Par des mémoires en défense, enregistrés les 26 juin et 24 juillet 2024, M. B conclut au rejet de la requête.
Il fait valoir que le stationnement de son bateau n'est pas irrégulier dès lors qu'il était stationné sur un bief privé.
Vu :
- le procès-verbal de contravention de grande voirie du 7 février 2024 ;
- les notifications du procès-verbal, comportant invitation à produire une défense
écrite ;
- les autres pièces du dossier.
Vu :
- le code général de la propriété des personnes publiques ;
- le code pénal ;
- le code de justice administrative.
Le président du tribunal administratif de Montpellier a désigné Mme Bayada, première conseillère à la 4ème chambre de ce tribunal, pour statuer sur les litiges mentionnés à l'article L. 774-1 du code de justice administrative.
Les parties ont été régulièrement averties du jour de l'audience.

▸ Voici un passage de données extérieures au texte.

-- ==== Sys2Proof/Tests/Slice0.lean ====
section
/-! SUPPORT. Tests: ill-formed terms, decoding of words written out from the spec, one step per operation with
the values of the rules' own examples, and a witness for each statement that has hypotheses. -/

namespace Sys2Proof.Tests
open Sys2Proof.Machine

/-! ### WellFormed and decoding -/

/-- R30, U2: one below the minimum rate is ill formed, the minimum is not. -/
theorem test_wf_rate : Instr.wf (.rst 39999#64 0#64) = false ∧ Instr.wf (.rst 40000#64 0#64) = true := by decide

/-- U3: the reserved `op` is rejected by name. A `SIG` word whose `rst` is 0 asks for nothing. -/
theorem test_decode_rejects :
    decode (.ev 0x30000000000000007#66) = .reservedEventOp ∧ decode (.sig 0#1 40000#64 0#64) = .resetNotAsserted := by
  decide

/-- R71: `op` in bits 65:64, `pos` in bits 63:0, ignored by `EOS` and `CANCEL`. -/
theorem test_decode_events :
    decode (.ev 0x00123456789abcdef#66) = .instr (.edge 0x0123456789abcdef#64) ∧
    decode (.ev 0x0ffffffffffffffff#66) = .instr (.edge 0xffffffffffffffff#64) ∧
    decode (.ev 0x10000000000000005#66) = .instr .eos ∧
    decode (.ev 0x20000000000000005#66) = .instr .cancel := by decide

/-- R177: the reset signal with its side inputs. R83: the assembler condition. -/
theorem test_decode_signals :
    decode (.sig 0b1#1 4000000#64 9#64) = .instr (.rst 4000000#64 9#64) ∧
    decode (.fa 0b0#1) = .instr .faSave ∧ decode (.fa 0b1#1) = .instr .faAssemble := by decide

/-- R81: a word of every row while hunting or in either state, written from the row's columns, free bits both
ways. -/
theorem test_decode_dv_hunting :
    decode (.dv 0b10000000#8 1#64) = .instr (.eHalt 1#64) ∧
    decode (.dv 0b11111111#8 1#64) = .instr (.eHalt 1#64) ∧
    decode (.dv 0b01111111#8 1#64) = .instr (.eGskip 1#64) ∧
    decode (.dv 0b00110011#8 1#64) = .instr (.eGlitch 1#64) ∧
    decode (.dv 0b00001111#8 1#64) = .instr (.hShort1 1#64) ∧
    decode (.dv 0b00000111#8 1#64) = .instr (.hLock 1#64) ∧
    decode (.dv 0b00000110#8 1#64) = .instr (.hLenerr 1#64) ∧
    decode (.dv 0b00011111#8 1#64) = .instr (.hOne 1#64) ∧
    decode (.dv 0b00010111#8 1#64) = .instr (.hLock2 1#64) ∧
    decode (.dv 0b00011101#8 1#64) = .instr (.hLock2Shared 1#64) ∧
    decode (.dv 0b00010110#8 1#64) = .instr (.hLenerr2 1#64) ∧
    decode (.dv 0b00011100#8 1#64) = .instr (.hLenerr2Shared 1#64) ∧
    decode (.dv 0b00011001#8 1#64) = .instr (.hTerr 1#64) := by decide

theorem test_decode_dv_locked :
    decode (.dv 0b00101111#8 1#64) = .instr (.lShort1 1#64) ∧
    decode (.dv 0b00100111#8 1#64) = .instr (.lZero 1#64) ∧
    decode (.dv 0b00111111#8 1#64) = .instr (.lOne 1#64) ∧
    decode (.dv 0b00110111#8 1#64) = .instr (.lTerrLong 1#64) ∧
    decode (.dv 0b00111101#8 1#64) = .instr (.lTerrSum 1#64) := by decide

/-- The numbering of spec/opcode_table.json: `EV` rows 66 bits (72 in whole bytes), `DV` rows 8. -/
theorem test_table_words :
    decodeTableWord 72 0x00000000000002710 = some (.edge 10000#64) ∧
    decodeTableWord 72 0x20000000000000000 = some .cancel ∧
    decodeTableWord 72 0x30000000000000000 = none ∧
    decodeTableWord 8 0x1d = some (.hLock2Shared 11500#64) ∧
    decodeTableWord 1 1 = some .faAssemble := by decide

/-! ### One step per operation -/

/-- The next state of an outcome. -/
def nextOf : Host.Outcome State Fault Refusal → Option State
  | .next t => some t
  | .fault _ => none
  | .refused _ => none

/-- The refusal of an outcome. -/
def refusalOf : Host.Outcome State Fault Refusal → Option Refusal
  | .next _ => none
  | .fault _ => none
  | .refused r => some r

/-- Hunting between slots at `ref`, with `n` preamble Ones recorded, `fs = 4000000`. -/
def huntingAt (ref : Word) (n : Nat) : State := { State.reset with ref := ref, pr := List.replicate (2 * n) 0#64 }

/-- Hunting with a first Short of length `i1` received from `start`. -/
def huntingHalf (start i1 : Word) (n : Nat) : State :=
  { huntingAt (start + i1) n with half := true, slotStart := start, i1 := i1 }

/-- `n` Zero bits of 2000 samples that end at `e`. -/
def zerosTo (e : Word) : Nat → List BitInfo
  | 0 => []
  | n + 1 => zerosTo (e - 2000#64) n ++ [⟨e - 2000#64, e, .zero⟩]

/-- Locked between slots at `ref`, `n` bits buffered. -/
def lockedAt (ref : Word) (n : Nat) : State :=
  { huntingAt ref 11 with sync := .locked, bb := zerosTo ref n, pktIdx := 3#64 }

/-- Locked with a first Short of length `i1` received from `start`. -/
def lockedHalf (start i1 : Word) (n : Nat) : State :=
  { lockedAt start n with ref := start + i1, half := true, slotStart := start, i1 := i1 }

/-- The run is over. -/
def haltedState : State := { State.reset with run := .halted }

/-- R103, R104 examples: `EDGE(10100)` at `ref` 10000 is a Glitch, `EDGE(10150)` is skipped, `EDGE(11000)` is
Short. -/
theorem test_glitch :
    (nextOf (exec (.edge 10100#64) (huntingAt 10000#64 0))).map (fun t => (t.gskip, t.ref)) = some (true, 10000#64) ∧
    (nextOf (exec (.edge 10150#64) { huntingAt 10000#64 0 with gskip := true })).map (fun t => (t.gskip, t.ref)) =
      some (false, 10000#64) := by decide

/-- R121 example. -/
theorem test_first_short :
    (nextOf (exec (.edge 1000#64) (huntingAt 0#64 0))).map (fun t => (t.slotStart, t.i1, t.ref, t.half)) =
      some (0#64, 1000#64, 1000#64, true) := by decide

/-- R122 example. -/
theorem test_preamble_one :
    (nextOf (exec (.edge 2000#64) (huntingHalf 0#64 1000#64 0))).map (fun t => (t.pr, t.outputs, t.ref, t.half)) =
      some ([0#64, 2000#64], [.marker ⟨.preambleBit, 0#64⟩], 2000#64, false) := by decide

/-- R123 example; 25 Ones lock, 26 do not (R125). -/
theorem test_lock :
    (nextOf (exec (.edge 24000#64) (huntingAt 22000#64 11))).map (fun t => (t.sync, t.pktIdx, t.bb, t.ref)) =
      some (.locked, 0#64, [⟨22000#64, 24000#64, .zero⟩], 24000#64) ∧
    (nextOf (exec (.edge 24000#64) (huntingAt 22000#64 25))).map State.sync = some .locked ∧
    (nextOf (exec (.edge 24000#64) (huntingAt 22000#64 26))).map State.sync = some .hunting := by decide

/-- R128 example. -/
theorem test_length_error :
    (nextOf (exec (.edge 18000#64) (huntingAt 16000#64 8))).map (fun t => (t.outputs, t.pr, t.sync, t.ref)) =
      some ([.marker ⟨.errLength, 16000#64⟩], [], .hunting, 18000#64) := by decide

/-- R124 example; at the shared point 1500 with the sum too long the second row is taken. -/
theorem test_second_pulse_lock :
    (nextOf (exec (.edge 25000#64) (huntingHalf 22000#64 1000#64 11))).map (fun t => (t.outputs, t.bb, t.ref)) =
      some ([.marker ⟨.errSkipped, 22000#64⟩], [⟨23000#64, 25000#64, .zero⟩], 25000#64) ∧
    (nextOf (exec (.edge 24900#64) (huntingHalf 22000#64 1400#64 11))).map (fun t => (t.sync, t.half, t.bb)) =
      some (.locked, false, [⟨23400#64, 24900#64, .zero⟩]) := by decide

/-- R129 example. -/
theorem test_second_pulse_length_error :
    (nextOf (exec (.edge 9000#64) (huntingHalf 6000#64 1000#64 3))).map (fun t => (t.outputs, t.pr, t.half, t.ref)) =
      some ([.marker ⟨.errSkipped, 6000#64⟩, .marker ⟨.errLength, 7000#64⟩], [], false, 9000#64) := by decide

/-- R127 example. -/
theorem test_hunting_violation :
    (nextOf (exec (.edge 2800#64) (huntingHalf 0#64 1400#64 5))).map (fun t => (t.outputs, t.pr, t.half, t.ref)) =
      some ([.marker ⟨.errTiming, 0#64⟩], [], false, 2800#64) := by decide

/-- R141 example. -/
theorem test_locked_short :
    (nextOf (exec (.edge 25000#64) (lockedAt 24000#64 1))).map (fun t => (t.slotStart, t.i1, t.half, t.bb.length)) =
      some (24000#64, 1000#64, true, 1) := by decide

/-- R142 example. -/
theorem test_zero :
    (nextOf (exec (.edge 26000#64) (lockedAt 24000#64 1))).map (fun t => (t.bb, t.ref, t.outputs)) =
      some ([⟨22000#64, 24000#64, .zero⟩, ⟨24000#64, 26000#64, .zero⟩], 26000#64, []) := by decide

/-- R143: the halves need not be equal (600 + 1400). -/
theorem test_one :
    (nextOf (exec (.edge 26000#64) (lockedHalf 24000#64 600#64 1))).map (fun t => (t.bb, t.half)) =
      some ([⟨22000#64, 24000#64, .zero⟩, ⟨24000#64, 26000#64, .one⟩], false) := by decide

/-- R145 example, and the second row: Short and Short with the sum 2800. `pkt_idx` keeps its value. -/
theorem test_locked_violation :
    (nextOf (exec (.edge 27000#64) (lockedHalf 24000#64 1000#64 4))).map
        (fun t => (t.outputs, t.sync, t.bb, t.pr, t.pktIdx)) =
      some ([.marker ⟨.errTiming, 24000#64⟩], .hunting, [], [], 3#64) ∧
    (nextOf (exec (.edge 26800#64) (lockedHalf 24000#64 1400#64 4))).map (fun t => (t.sync, t.ref)) =
      some (.hunting, 26800#64) := by decide

/-- R157: the 11th bit. All data bits Zero expect parity One (R160), so the Zero in its place is flagged; the
stop bit is the One that arrives. -/
theorem test_frame :
    (nextOf (exec (.edge 46000#64) (lockedHalf 44000#64 1000#64 10))).map (fun t => (t.outputs, t.pktIdx, t.bb)) =
      some ([.marker ⟨.start, 24000#64⟩, .marker ⟨.errParity, 42000#64⟩, .marker ⟨.stopOk, 44000#64⟩,
        .frame ⟨24000#64, 45999#64, 3#64, 0x00#8, false, true⟩], 4#64, []) := by decide

/-- R151, R157: the sub-operations on 10 and on 11 entries. -/
theorem test_assembler :
    nextOf (exec .faSave (lockedAt 46000#64 10)) = some (lockedAt 46000#64 10) ∧
    (nextOf (exec .faAssemble (lockedAt 46000#64 11))).map (fun t => (t.outputs.getLast?, t.pktIdx, t.bb)) =
      some (some (.frame ⟨24000#64, 45999#64, 3#64, 0x00#8, false, false⟩), 4#64, []) := by decide

/-- R171 example. -/
theorem test_halted_edge : nextOf (exec (.edge 123456#64) haltedState) = some haltedState := by decide

/-- R173 and R175 examples. -/
theorem test_end_of_run :
    (nextOf (exec .eos (lockedAt 24000#64 7))).map (fun t => (t.bb, t.run, t.outputs)) = some ([], .halted, []) ∧
    (nextOf (exec .cancel (huntingHalf 0#64 1000#64 0))).map (fun t => (t.run, t.half)) = some (.halted, true) := by
  decide

/-- R177 example, and the constants at `fs = 46000` (R110), in the middle of a frame. -/
theorem test_reset :
    (nextOf (exec (.rst 4000000#64 0#64) (lockedAt 24000#64 7))).map
        (fun t => [t.tLong, t.tShort, t.errLong, t.errShort, t.ref]) =
      some [2000#64, 1000#64, 500#64, 500#64, 0#64] ∧
    (nextOf (exec (.rst 46000#64 7#64) haltedState)).map
        (fun t => (t.tLong, t.tShort, t.errLong, t.ref, t.run, t.sync)) =
      some (23#64, 11#64, 5#64, 7#64, .running, .hunting) := by decide

/-- U1 and U2. -/
theorem test_refusals :
    refusalOf (exec (.edge 9999#64) (huntingAt 10000#64 0)) = some .edgeBelowRef ∧
    refusalOf (exec (.rst 39999#64 0#64) State.reset) = some .unsupportedSampleRate := by decide

/-- The step from reset runs the word that `withFetchWord` presents; the sum at the shared point is staged. -/
theorem test_fetch_word :
    (nextOf (step (State.reset.withFetchWord 72 1000))).map (fun t => (t.half, t.ref)) = some (true, 1000#64) ∧
    (nextOf (step (State.reset.withFetchWord 8 0x1d))).map State.sync = some .locked ∧
    (nextOf (step (State.reset.withFetchWord 8 0x3a))).map (fun t => t.bb.length) = some 1 := by decide

/-- Every `DV` word that can occur (R82: `ls` only with `half`, `S` and `L` together with a staged interval) is
the vector of the edge that its staging presents. -/
theorem test_staged_vectors :
    ∀ op ∈ [DvOp.eHalt, .eGskip, .eGlitch, .hShort1, .hLock, .hLenerr, .hOne, .hLock2, .hLock2Shared, .hLenerr2,
        .hLenerr2Shared, .hTerr, .lShort1, .lZero, .lOne, .lTerrLong, .lTerrSum],
      decodeDv (dispatchVector (stagedPos (Dv.ofWord op.word)) (stageDv (Dv.ofWord op.word) State.reset)) = op := by
  decide

/-- R89, R85: the ports of the step that completes a frame. Bit 3 of a code tells an error marker. -/
theorem test_ports :
    (nextOf (exec (.edge 46000#64) (lockedHalf 44000#64 1000#64 10))).map (fun t =>
        let o := outPorts (lockedHalf 44000#64 1000#64 10) t
        (o.frame.map Frame.unpack, o.markers.map (·.toNat / 2 ^ 64), o.locked, o.halted, o.pktIdx)) =
      some (some ⟨24000#64, 45999#64, 3#64, 0x00#8, false, true⟩, [1, 11, 3], true, false, 4#64) ∧
    [MarkerKind.stopOk, .errTiming].map MarkerKind.isError = [false, true] := by decide

/-- R91: `ONE ZERO` from 0 at `fs = 4000000`. -/
theorem test_trace :
    (expandAll [.one, .zero] (traceEnv State.reset)).1 = [edgeAt 1000, edgeAt 2000, edgeAt 4000] ∧
    wireBits 0xaa#8 .zero (oddParity 0xaa#8) .one =
      [.zero, .zero, .one, .zero, .one, .zero, .one, .zero, .one, .one, .one] := by decide

/-! ### Witnesses: the hypotheses of each statement, met by concrete states and operands -/

theorem constants_reset : ConstantsOk State.reset := by constructor <;> decide

/-- The states of these tests have the constants of `State.reset`. -/
theorem constants_of {s : State} (h : s.fs = State.reset.fs ∧ s.tLong = State.reset.tLong ∧
    s.tShort = State.reset.tShort ∧ s.errLong = State.reset.errLong ∧ s.errShort = State.reset.errShort) :
    ConstantsOk s := by
  obtain ⟨a, b, c, d, e⟩ := h
  have k := constants_reset
  constructor
  · rw [a]; exact k.supported
  · rw [b, a]; exact k.tLong
  · rw [c, a]; exact k.tShort
  · rw [d, a]; exact k.errLong
  · rw [e, a]; exact k.errShort

theorem inv_reset : Inv State.reset := ⟨by decide, by decide, by decide, by decide, by decide, by decide, constants_reset⟩

/-- Locked in the middle of a slot, ten bits buffered: all invariants. -/
theorem inv_locked : Inv (lockedHalf 44000#64 1000#64 10) ∧ Tiling (lockedHalf 44000#64 1000#64 10) :=
  ⟨⟨by decide, by decide, by decide, by decide, by decide, by decide, constants_of (by decide)⟩,
    ⟨by decide, by decide⟩⟩

theorem inv_hunting : Inv (huntingHalf 22000#64 1000#64 11) ∧ Inv (huntingAt 22000#64 11) :=
  ⟨⟨by decide, by decide, by decide, by decide, by decide, by decide, constants_of (by decide)⟩,
    ⟨by decide, by decide, by decide, by decide, by decide, by decide, constants_of (by decide)⟩⟩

Ont été entendus au cours de l'audience publique :
- le rapport de Mme Bayada,
- et les conclusions de M. Chevillard, rapporteur public.
Considérant ce qui suit :
Sur l'infraction :
1. Aux termes de l'article L. 2122-1 du code général de la propriété des personnes publiques : " Nul ne peut, sans disposer d'un titre l'y habilitant, occuper une dépendance du domaine public d'une personne publique mentionnée à l'article L. 1 ou l'utiliser dans des limites dépassant le droit d'usage qui appartient à tous ". Aux termes de l'article L. 2132-9 du même code : " Les riverains, les mariniers et autres personnes sont tenus de faire enlever les pierres, terres, bois, pieux, débris de bateaux et autres empêchements qui, de leur fait ou du fait de personnes ou de choses à leur charge, se trouveraient sur le domaine public fluvial. Le contrevenant est passible d'une amende de 150 à 12 000 euros, de la confiscation de l'objet constituant l'obstacle et du remboursement des frais d'enlèvement d'office par l'autorité administrative compétente. " Il résulte de la combinaison de ces dispositions que le stationnement sans autorisation d'une embarcation sur le domaine public fluvial est constitutif d'une contravention de grande voirie réprimée par l'article L. 2132-9 du code précité.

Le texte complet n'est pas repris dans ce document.